Schedule B below lists the executive officers and directors of HKCo and contains the information concerning each person including: (i) name; (ii) business address; (iii) present principal occupation or employment and the name, principal business and address of any corporation or other organization in which such employment is conducted; and (iv) citizenship:
Schedule B
Name |
Citizenship |
Present Principal Occupation or Employment |
Business Address | |||
Zhen Caiji |
Chinese | DirectorHKCo | No. 40 Xueyuan Road, 100191, Beijing, China |
(d) (e) During the past five years, neither HKCo nor, to the best of its knowledge, any person named in Schedule B above, has been (i) convicted in a criminal proceeding (excluding traffic violations or similar misdemeanors) or (ii) a party to a civil proceeding of a judicial or administrative body of competent jurisdiction and as a result of such proceeding was or is subject to a judgment, decree or final order enjoining future violations of, or prohibiting or mandating activities subject to, federal or state securities laws or finding any violation with respect to such laws.
Item 3. Source and Amount of Funds or Other Consideration
The aggregate purchase price of the 84,956,858 Convertible Preferred Shares beneficially owned by Datang and HKCo is approximately US$58.9 million (equivalent to approximately HK$457.9 million, using the exchange rate of US$1 = HK$7.7743). Working capital of Datang was contributed to HKCo for the purchase of such shares.

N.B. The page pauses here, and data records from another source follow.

/-- The registers of the CKPT_ block, part 0. -/
def ckptRegs0 : List RegDef :=
  [⟨0x0000, 0, 1, 0, 1, [(0, 3, .ro), (3, 1, .ro), (4, 1, .ro), (5, 1, .ro), (32, 32, .ro)]⟩,
   ⟨0x0008, 0, 1, 0, 1, [(0, 64, .ro)]⟩,
   ⟨0x0010, 0, 1, 0, 1, [(0, 64, .ro)]⟩,
   ⟨0x0018, 0, 1, 0, 1, [(0, 48, .ro)]⟩,
   ⟨0x0020, 0, 1, 0, 1, [(0, 48, .ro)]⟩,
   ⟨0x0028, 0, 1, 0, 1, [(0, 48, .ro)]⟩,
   ⟨0x0030, 0, 1, 0, 1, [(0, 16, .ro), (16, 40, .ro), (56, 1, .ro)]⟩,
   ⟨0x0038, 0, 1, 0, 1, [(0, 64, .ro)]⟩,
   ⟨0x0040, 0, 1, 0, 1, [(0, 1, .w1c), (1, 1, .w1c), (2, 1, .w1c), (3, 1, .w1c), (4, 1, .w1c), (5, 1, .w1c), (6, 1, .w1c)]⟩,
   ⟨0x0048, 0, 1, 0, 1, [(0, 32, .ro), (32, 16, .ro)]⟩,
   ⟨0x0050, 0, 1, 0, 1, [(0, 1, .rw), (8, 8, .rw), (16, 11, .rw)]⟩,
   ⟨0x0060, 8, 4, 0, 1, [(0, 64, .ro)]⟩]
def ckptRegs : List RegDef := ckptRegs0

/-- The registers of the KEEP_ block, part 0. -/
def keepRegs0 : List RegDef :=
  [⟨0x0000, 0, 1, 0, 1, [(0, 1, .ro), (1, 1, .ro), (2, 1, .ro), (3, 1, .ro), (8, 10, .ro), (32, 15, .ro)]⟩,
   ⟨0x0008, 0, 1, 0, 1, [(0, 64, .ro)]⟩,
   ⟨0x0010, 0, 1, 0, 1, [(0, 1, .w1c), (1, 1, .w1c), (2, 1, .w1c), (3, 1, .w1c), (4, 1, .w1c), (5, 1, .w1c), (6, 1, .w1c)]⟩,
   ⟨0x0018, 0, 1, 0, 1, [(0, 32, .ro), (32, 32, .ro)]⟩,
   ⟨0x0020, 0, 1, 0, 1, [(0, 32, .ro), (32, 32, .ro)]⟩,
   ⟨0x0100, 16, 10, 0, 1, [(0, 64, .ro)]⟩,
   ⟨0x0108, 16, 10, 0, 1, [(0, 64, .ro)]⟩]
def keepRegs : List RegDef := keepRegs0

/-- The registers of the AGE_ block, part 0. -/
def ageRegs0 : List RegDef :=
  [⟨0x0000, 0, 1, 0, 1, [(0, 7, .ro), (7, 1, .ro), (16, 16, .ro), (32, 16, .ro)]⟩,
   ⟨0x0008, 0, 1, 0, 1, [(0, 8, .ro), (8, 3, .ro), (16, 8, .ro), (24, 1, .ro)]⟩,
   ⟨0x0010, 0, 1, 0, 1, [(0, 64, .ro)]⟩,
   ⟨0x0018, 8, 4, 0, 1, [(0, 64, .ro)]⟩,
   ⟨0x0040, 0, 1, 0, 1, [(0, 1, .w1c), (1, 1, .w1c), (2, 1, .w1c), (3, 1, .w1c), (4, 1, .w1c), (5, 1, .w1c), (6, 1, .w1c)]⟩,
   ⟨0x0100, 8, 16, 0, 1, [(0, 16, .ro), (16, 8, .ro), (32, 16, .ro)]⟩,
   ⟨0x0200, 8, 24, 0, 1, [(0, 32, .ro), (32, 16, .ro)]⟩,
   ⟨0x0300, 8, 10, 0, 1, [(0, 8, .ro), (8, 8, .ro), (16, 3, .ro)]⟩]
def ageRegs : List RegDef := ageRegs0

/-- The registers of the SEC_ block, part 0. -/
def secRegs0 : List RegDef :=
  [⟨0x0000, 0, 1, 0, 1, [(0, 1, .ro), (1, 1, .ro), (2, 1, .ro), (3, 1, .ro), (4, 4, .ro), (8, 7, .ro), (15, 1, .ro), (16, 7, .ro), (24, 7, .ro)]⟩,
   ⟨0x0008, 0, 1, 0, 1, [(0, 64, .ro)]⟩,
   ⟨0x0010, 8, 4, 0, 1, [(0, 64, .ro)]⟩,
   ⟨0x0030, 8, 4, 0, 1, [(0, 64, .ro)]⟩,
   ⟨0x0050, 8, 4, 0, 1, [(0, 64, .ro)]⟩,
   ⟨0x0070, 0, 1, 0, 1, [(0, 1, .w1c), (1, 1, .w1c), (2, 1, .w1c), (3, 1, .w1c), (4, 1, .w1c), (5, 1, .w1c)]⟩,
   ⟨0x0078, 0, 1, 0, 1, [(0, 32, .ro), (32, 16, .ro), (48, 16, .ro)]⟩]
def secRegs : List RegDef := secRegs0

/-- The registers of the PANEL_ block, part 0. -/
def panelRegs0 : List RegDef :=
  [⟨0x0000, 0, 1, 0, 1, [(0, 2, .ro), (2, 2, .ro), (4, 4, .ro), (8, 1, .ro), (9, 2, .ro)]⟩,
   ⟨0x0008, 0, 1, 0, 1, [(0, 4, .ro), (4, 4, .ro), (8, 4, .ro), (12, 4, .ro), (16, 4, .ro), (20, 4, .ro), (24, 4, .ro), (28, 4, .ro), (32, 4, .ro), (36, 4, .ro)]⟩,
   ⟨0x0010, 0, 1, 0, 1, [(0, 10, .ro), (16, 10, .ro), (32, 10, .ro)]⟩,
   ⟨0x0018, 0, 1, 0, 1, [(0, 1, .w1c), (1, 1, .w1c), (2, 1, .w1c), (3, 1, .w1c), (4, 1, .w1c), (5, 1, .w1c), (6, 1, .w1c), (7, 1, .w1c)]⟩,
   ⟨0x0020, 0, 1, 0, 1, [(0, 16, .ro), (16, 16, .ro), (32, 16, .ro), (48, 16, .ro)]⟩,
   ⟨0x0028, 0, 1, 0, 1, [(0, 1, .ro), (1, 2, .ro), (3, 1, .ro), (4, 1, .ro), (5, 1, .ro), (16, 16, .ro), (32, 16, .ro), (48, 8, .ro)]⟩,
   ⟨0x0030, 8, 2, 0, 1, [(0, 64, .ro)]⟩,
   ⟨0x0040, 8, 2, 0, 1, [(0, 64, .ro)]⟩,
   ⟨0x0050, 0, 1, 0, 1, [(0, 48, .ro)]⟩,
   ⟨0x0058, 0, 1, 0, 1, [(0, 7, .ro), (7, 1, .ro), (8, 7, .ro), (15, 1, .ro)]⟩,
   ⟨0x0060, 0, 1, 0, 1, [(0, 1, .rw)]⟩]
def panelRegs : List RegDef := panelRegs0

CUSIP No. 81663 N206 | Schedule 13D/A | Page 6 of 9 |
On November 6, 2008, the Issuer and Datang entered into a share purchase agreement (the 2008 SPA), pursuant to which Datang purchased on December 24, 2008 an aggregate of 3,699,094,300 shares of Common Stock (the 2008 Subscription). The 2008 SPA provides that in the event that the Issuer proposes to issue any new shares of Common Stock, any shares convertible into or exchangeable into Common Stock or any warrants or other rights to subscribe for Common Stock of the Issuer following the 2008 Subscription, Datang shall have the pre-emptive right to purchase equity securities of the Issuer to enable Datang to hold after such issuance a pro rata portion of the Common Stock equal to the percentage of the issued share capital of the Issuer then beneficially owned by Datang prior to such issuance. A copy of the 2008 SPA is set forth in Exhibit A and is incorporated by reference in its entirety into this Item 3.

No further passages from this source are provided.